- Born: 21 February 1921 Kingston upon Thames, England
- Died: 17 December 1943 (aged 22) Kelstern, England
- Military career
- Allegiance: United Kingdom
- Branch: Royal Air Force
- Service years: 1938–1943
- Rank: Wing Commander
- Service number: 41704
- Commands: No. 100 Squadron
- Conflicts: The Second World War Atlantic War Channel Dash; ; Battle of Berlin †; ;
- Awards: Distinguished Service Order Distinguished Flying Cross Mentioned in Despatches

= David Holford (RAF officer) =

Royal Air Force officer

Wing Commander David William Holford (21 February 1921 – 17 December 1943) was a Royal Air Force officer who was the youngest bomber squadron commanding officer in RAF history. He was killed after crashing his Lancaster in thick fog near Kelstern following an operation to bomb Berlin (the infamous Black Thursday).

==RAF career==
Holford was inspired to join the RAF when his uncle Air Com D'Arcy Greig competed in the 1929 Schneider Trophy in a Napier-engined Supermarine S5. Greig gave him his leather flying helmet and his destiny was cast (source, his widow Joan Holford).
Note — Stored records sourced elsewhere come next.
-- ==== Sys2Proof/Decode.lean ====
section
/-! DEFINITION. The decoder of `spec/30_encoding.md` R65, the opcode map of R66 as a table of masks, the encoder of
R73, and the byte-level decoder. Opcode patterns other than `00E0` and `00EE` are the spec's own supply from general
knowledge (93 G1, log 21). -/

namespace Sys2Proof

/-! ## Fields (R62) -/

/-- Nibble 0, the family: `op[15:12]` (R61). -/
def fieldF (op : Word) : Nibble := op.extractLsb' 12 4

/-- `x`: `op[11:8]`. -/
def fieldX (op : Word) : Nibble := op.extractLsb' 8 4

/-- `y`: `op[7:4]`. -/
def fieldY (op : Word) : Nibble := op.extractLsb' 4 4

/-- `n`: `op[3:0]`. -/
def fieldN (op : Word) : Nibble := op.extractLsb' 0 4

/-- `kk`: `op[7:0]`. -/
def fieldKk (op : Word) : Byte := op.extractLsb' 0 8

/-- `nnn`: `op[11:0]`. -/
def fieldNnn (op : Word) : Addr := op.extractLsb' 0 12

/-! ## The decode algorithm (R65) -/

/-- Family 0x0: the whole opcode is matched (R68, `90_conflicts.md` C3). -/
def decodeFamily0 (op : Word) : Instr :=
  if op = 0x00E0#16 then .clearDisplay
  else if op = 0x00EE#16 then .returnFromSubroutine
  else .invalid op

/-- Family 0x8: nine ALU operations by low nibble (R69). -/
def decodeFamily8 (op : Word) : Instr :=
  match (fieldN op).toNat with
  | 0x0 => .setVxToVy (fieldX op) (fieldY op)
  | 0x1 => .setVxToVxOrVy (fieldX op) (fieldY op)
  | 0x2 => .setVxToVxAndVy (fieldX op) (fieldY op)
  | 0x3 => .setVxToVxXorVy (fieldX op) (fieldY op)
  | 0x4 => .addVyToVxWithCarry (fieldX op) (fieldY op)
  | 0x5 => .subtractVyFromVxWithBorrow (fieldX op) (fieldY op)
  | 0x6 => .shiftVxRightByOne (fieldX op) (fieldY op)
  | 0x7 => .setVxToVyMinusVx (fieldX op) (fieldY op)
  | 0xE => .shiftVxLeftByOne (fieldX op) (fieldY op)
  | _ => .invalid op

/-- Family 0xE: two selectors in the low byte (R70). -/
def decodeFamilyE (op : Word) : Instr :=
  match (fieldKk op).toNat with
  | 0x9E => .skipIfKeyVxPressed (fieldX op)
  | 0xA1 => .skipIfKeyVxNotPressed (fieldX op)
  | _ => .invalid op

/-- Family 0xF: nine selectors in the low byte (R70). -/
def decodeFamilyF (op : Word) : Instr :=
  match (fieldKk op).toNat with
  | 0x07 => .setVxToDelayTimer (fieldX op)
  | 0x0A => .waitForKeyPressAndStoreInVx (fieldX op)
  | 0x15 => .setDelayTimerToVx (fieldX op)
  | 0x18 => .setSoundTimerToVx (fieldX op)
  | 0x1E => .addVxToI (fieldX op)
  | 0x29 => .setIToSpriteAddressForDigitVx (fieldX op)
  | 0x33 => .storeBcdOfVxAtI (fieldX op)
  | 0x55 => .storeRegistersV0ThroughVxInMemory (fieldX op)
  | 0x65 => .readRegistersV0ThroughVxFromMemory (fieldX op)
  | _ => .invalid op

/-- `Decode` (R64, R65): total and pure. -/
def decode (op : Word) : Instr :=
  match (fieldF op).toNat with
  | 0x0 => decodeFamily0 op
  | 0x1 => .jumpToAddress (fieldNnn op)
  | 0x2 => .callSubroutine (fieldNnn op)
  | 0x3 => .skipIfVxEqualsByte (fieldX op) (fieldKk op)
  | 0x4 => .skipIfVxNotEqualsByte (fieldX op) (fieldKk op)
  | 0x5 => if fieldN op = 0#4 then .skipIfVxEqualsVy (fieldX op) (fieldY op) else .invalid op
  | 0x6 => .setVxToByte (fieldX op) (fieldKk op)
  | 0x7 => .addByteToVx (fieldX op) (fieldKk op)
  | 0x8 => decodeFamily8 op
  | 0x9 => if fieldN op = 0#4 then .skipIfVxNotEqualsVy (fieldX op) (fieldY op) else .invalid op
  | 0xA => .setIToAddress (fieldNnn op)
  | 0xB => .jumpToAddressPlusV0 (fieldNnn op)
  | 0xC => .setVxToRandomAndByte (fieldX op) (fieldKk op)
  | 0xD => .drawSprite (fieldX op) (fieldY op) (fieldN op)
  | 0xE => decodeFamilyE op
  | _ => decodeFamilyF op

/-! ## Bytes (R43, R60) -/

/-- The opcode whose more significant byte is `hi` (R43). -/
def wordOfBytes (hi lo : Byte) : Word := hi ++ lo

/-- The byte stored at the lower address (R43). -/
def highByte (w : Word) : Byte := w.extractLsb' 8 8

/-- The byte stored at the higher address (R43). -/
def lowByte (w : Word) : Byte := w.extractLsb' 0 8

/-- Why a byte string holds no instruction. -/
inductive DecodeError where
  /-- Fewer than two bytes: an opcode is two bytes long (R60). -/
  | truncated
deriving DecidableEq, Repr

/-- Decode the instruction at the head of a byte string and give back the rest. -/
def decodeBytes : List Byte → Except DecodeError (Instr × List Byte)
  | hi :: lo :: rest => .ok (decode (wordOfBytes hi lo), rest)
  | _ => .error .truncated

/-- The opcode whose bits, numbered as `spec/opcode_table.json` numbers them, are the `nbits` low bits of `w`. -/
def tableWord (nbits w : Nat) : Word := BitVec.ofNat 16 (w % 2 ^ nbits)

/-- The instruction the decoder reads from the two bytes of the table word `w`. -/
def decodeTableWord (nbits w : Nat) : Option Instr :=
  match decodeBytes [highByte (tableWord nbits w), lowByte (tableWord nbits w)] with
  | .ok (i, _) => some i
  | .error _ => none

/-! ## The encoder (R73) -/

/-- `Encode` (R73): the fields written back into the pattern of the row of R66. -/
def encode : Instr → Word
  | .clearDisplay => 0x00E0#16
  | .returnFromSubroutine => 0x00EE#16
  | .jumpToAddress nnn => 0x1#4 ++ nnn
  | .callSubroutine nnn => 0x2#4 ++ nnn
  | .skipIfVxEqualsByte x kk => 0x3#4 ++ x ++ kk
  | .skipIfVxNotEqualsByte x kk => 0x4#4 ++ x ++ kk
  | .skipIfVxEqualsVy x y => 0x5#4 ++ x ++ y ++ 0x0#4
  | .setVxToByte x kk => 0x6#4 ++ x ++ kk
  | .addByteToVx x kk => 0x7#4 ++ x ++ kk
  | .setVxToVy x y => 0x8#4 ++ x ++ y ++ 0x0#4
  | .setVxToVxOrVy x y => 0x8#4 ++ x ++ y ++ 0x1#4
  | .setVxToVxAndVy x y => 0x8#4 ++ x ++ y ++ 0x2#4
  | .setVxToVxXorVy x y => 0x8#4 ++ x ++ y ++ 0x3#4
  | .addVyToVxWithCarry x y => 0x8#4 ++ x ++ y ++ 0x4#4
  | .subtractVyFromVxWithBorrow x y => 0x8#4 ++ x ++ y ++ 0x5#4
  | .shiftVxRightByOne x y => 0x8#4 ++ x ++ y ++ 0x6#4
  | .setVxToVyMinusVx x y => 0x8#4 ++ x ++ y ++ 0x7#4
  | .shiftVxLeftByOne x y => 0x8#4 ++ x ++ y ++ 0xE#4
  | .skipIfVxNotEqualsVy x y => 0x9#4 ++ x ++ y ++ 0x0#4
  | .setIToAddress nnn => 0xA#4 ++ nnn
  | .jumpToAddressPlusV0 nnn => 0xB#4 ++ nnn
  | .setVxToRandomAndByte x kk => 0xC#4 ++ x ++ kk
  | .drawSprite x y n => 0xD#4 ++ x ++ y ++ n
  | .skipIfKeyVxPressed x => 0xE#4 ++ x ++ 0x9E#8
  | .skipIfKeyVxNotPressed x => 0xE#4 ++ x ++ 0xA1#8
  | .setVxToDelayTimer x => 0xF#4 ++ x ++ 0x07#8
  | .waitForKeyPressAndStoreInVx x => 0xF#4 ++ x ++ 0x0A#8
  | .setDelayTimerToVx x => 0xF#4 ++ x ++ 0x15#8
  | .setSoundTimerToVx x => 0xF#4 ++ x ++ 0x18#8
  | .addVxToI x => 0xF#4 ++ x ++ 0x1E#8
  | .setIToSpriteAddressForDigitVx x => 0xF#4 ++ x ++ 0x29#8
  | .storeBcdOfVxAtI x => 0xF#4 ++ x ++ 0x33#8
  | .storeRegistersV0ThroughVxInMemory x => 0xF#4 ++ x ++ 0x55#8
  | .readRegistersV0ThroughVxFromMemory x => 0xF#4 ++ x ++ 0x65#8
  | .invalid op => op

/-! ## The opcode map as masks (R66) -/

/-- One row of R66: an opcode selects it when `op and mask = pattern`. -/
structure OpcodeRow where
  pattern : Word
  mask : Word
deriving DecidableEq, Repr

/-- Rows 0 to 17 of R66. -/
def opcodeRowsLow : List OpcodeRow :=
  [⟨0x00E0, 0xFFFF⟩, ⟨0x00EE, 0xFFFF⟩, ⟨0x1000, 0xF000⟩, ⟨0x2000, 0xF000⟩, ⟨0x3000, 0xF000⟩, ⟨0x4000, 0xF000⟩,
   ⟨0x5000, 0xF00F⟩, ⟨0x6000, 0xF000⟩, ⟨0x7000, 0xF000⟩, ⟨0x8000, 0xF00F⟩, ⟨0x8001, 0xF00F⟩, ⟨0x8002, 0xF00F⟩,
   ⟨0x8003, 0xF00F⟩, ⟨0x8004, 0xF00F⟩, ⟨0x8005, 0xF00F⟩, ⟨0x8006, 0xF00F⟩, ⟨0x8007, 0xF00F⟩, ⟨0x800E, 0xF00F⟩]

/-- Rows 18 to 33 of R66. -/
def opcodeRowsHigh : List OpcodeRow :=
  [⟨0x9000, 0xF00F⟩, ⟨0xA000, 0xF000⟩, ⟨0xB000, 0xF000⟩, ⟨0xC000, 0xF000⟩, ⟨0xD000, 0xF000⟩, ⟨0xE09E, 0xF0FF⟩,
   ⟨0xE0A1, 0xF0FF⟩, ⟨0xF007, 0xF0FF⟩, ⟨0xF00A, 0xF0FF⟩, ⟨0xF015, 0xF0FF⟩, ⟨0xF018, 0xF0FF⟩, ⟨0xF01E, 0xF0FF⟩,
   ⟨0xF029, 0xF0FF⟩, ⟨0xF033, 0xF0FF⟩, ⟨0xF055, 0xF0FF⟩, ⟨0xF065, 0xF0FF⟩]

/-- The 34 concrete rows of R66, in its order. -/
def opcodeRows : List OpcodeRow := opcodeRowsLow ++ opcodeRowsHigh

/-- Whether `op` selects the row (R66). -/
def rowSelects (op : Word) (r : OpcodeRow) : Bool := op &&& r.mask == r.pattern

/-- Whether `op` selects one of the 34 concrete rows. -/
def isConcreteOpcode (op : Word) : Bool := opcodeRows.any (rowSelects op)

/-- The number of an instruction's row in R66: the `tag` of R72. -/
def instrTag : Instr → Nat
  | .clearDisplay => 0
  | .returnFromSubroutine => 1
  | .jumpToAddress _ => 2
  | .callSubroutine _ => 3
  | .skipIfVxEqualsByte _ _ => 4
  | .skipIfVxNotEqualsByte _ _ => 5
  | .skipIfVxEqualsVy _ _ => 6
  | .setVxToByte _ _ => 7
  | .addByteToVx _ _ => 8
  | .setVxToVy _ _ => 9
  | .setVxToVxOrVy _ _ => 10
  | .setVxToVxAndVy _ _ => 11
  | .setVxToVxXorVy _ _ => 12
  | .addVyToVxWithCarry _ _ => 13
  | .subtractVyFromVxWithBorrow _ _ => 14
  | .shiftVxRightByOne _ _ => 15
  | .setVxToVyMinusVx _ _ => 16
  | .shiftVxLeftByOne _ _ => 17
  | .skipIfVxNotEqualsVy _ _ => 18
  | .setIToAddress _ => 19
  | .jumpToAddressPlusV0 _ => 20
  | .setVxToRandomAndByte _ _ => 21
  | .drawSprite _ _ _ => 22
  | .skipIfKeyVxPressed _ => 23
  | .skipIfKeyVxNotPressed _ => 24
  | .setVxToDelayTimer _ => 25
  | .waitForKeyPressAndStoreInVx _ => 26
  | .setDelayTimerToVx _ => 27
  | .setSoundTimerToVx _ => 28
  | .addVxToI _ => 29
  | .setIToSpriteAddressForDigitVx _ => 30
  | .storeBcdOfVxAtI _ => 31
  | .storeRegistersV0ThroughVxInMemory _ => 32
  | .readRegistersV0ThroughVxFromMemory _ => 33
  | .invalid _ => 34

/-- The decoder's output bundle of R72: the tag, the operand slices (always driven) and the raw opcode. -/
structure DecodedBundle where
  tag : BitVec 6
  x : Nibble
  y : Nibble
  n : Nibble
  kk : Byte
  nnn : Addr
  raw : Word
deriving DecidableEq, Repr

/-- What the decoder drives on its output port for `op` (R72). -/
def decodeBundle (op : Word) : DecodedBundle :=
  ⟨BitVec.ofNat 6 (instrTag (decode op)), fieldX op, fieldY op, fieldN op, fieldKk op, fieldNnn op, op⟩

end Sys2Proof
end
Holford joined the RAF in 1938 aged 17. After pilot training he had become a Wellington bomber pilot with 99 Squadron at RAF Newmarket in March 1940. At Newmarket he flew 11 operations as a second pilot. He flew six missions with Flight Lieutenant Percy Pickard, who portrayed the fictional Squadron Leader Dickson, in the 1941 propaganda film, Target for Tonight.

By June 1940 Holford was captain of his own aircraft and completed a further 15 operations. For nursing a severely damaged aircraft back from an operation he was Mentioned in Despatches and later received the Distinguished Flying Cross (DFC) before a promotion to Flying Officer and becoming an instructor at RAF Bassingbourn.

As a flight lieutenant, Holford was assigned to 103 Squadron at RAF Elsham Wolds, flying 29 operations, including flying a Wellington on a daylight attack against the fleeing German battleships and on 12 February 1942, during what became known as the Channel Dash. For his actions that day, Holford was awarded the Distinguished Service Order (DSO) and promoted to squadron leader aged just 21.

Holford flew the four-engined Halifax bomber and trained and flew operations with 103 Squadron before converting to Lancasters. After marrying Joan, a WAAF RAF Intelligence Officer, left Elsham Wolds for a flight commander position at RAF Lindholme. His still flew actively, attacking Berlin on 17 January 1943.

Just four days before his 22nd birthday in February 1943, Holford was promoted to wing commander, the youngest man to hold this rank in Bomber Command and one of the youngest in the history of the RAF.

On 21 November he was posted to Waltham to take command of 100 Squadron. On 16 December 1943, 100 Squadron received orders to attack Berlin. Holford piloted a Lancaster for the attack. The raid became known as 'Black Thursday' as 25 aircraft were lost on the raid and 28 crashed (and four abandoned as the crew baled out) in England where airfields had become fog-bound. Seeking to land at RAF Grimsby, Holford's Lancaster flew into the ground near Kelstern with only the wireless operator and tail gunner surviving.

==Honours and awards==
- 22 October 1940 – Pilot Officer David William Holford (41704) awarded the Distinguished Flying Cross.
- 11 August 1942 – Acting Squadron Leader David William Holford, DFC (41704), No. 103 Squadron is awarded the Distinguished Service Order.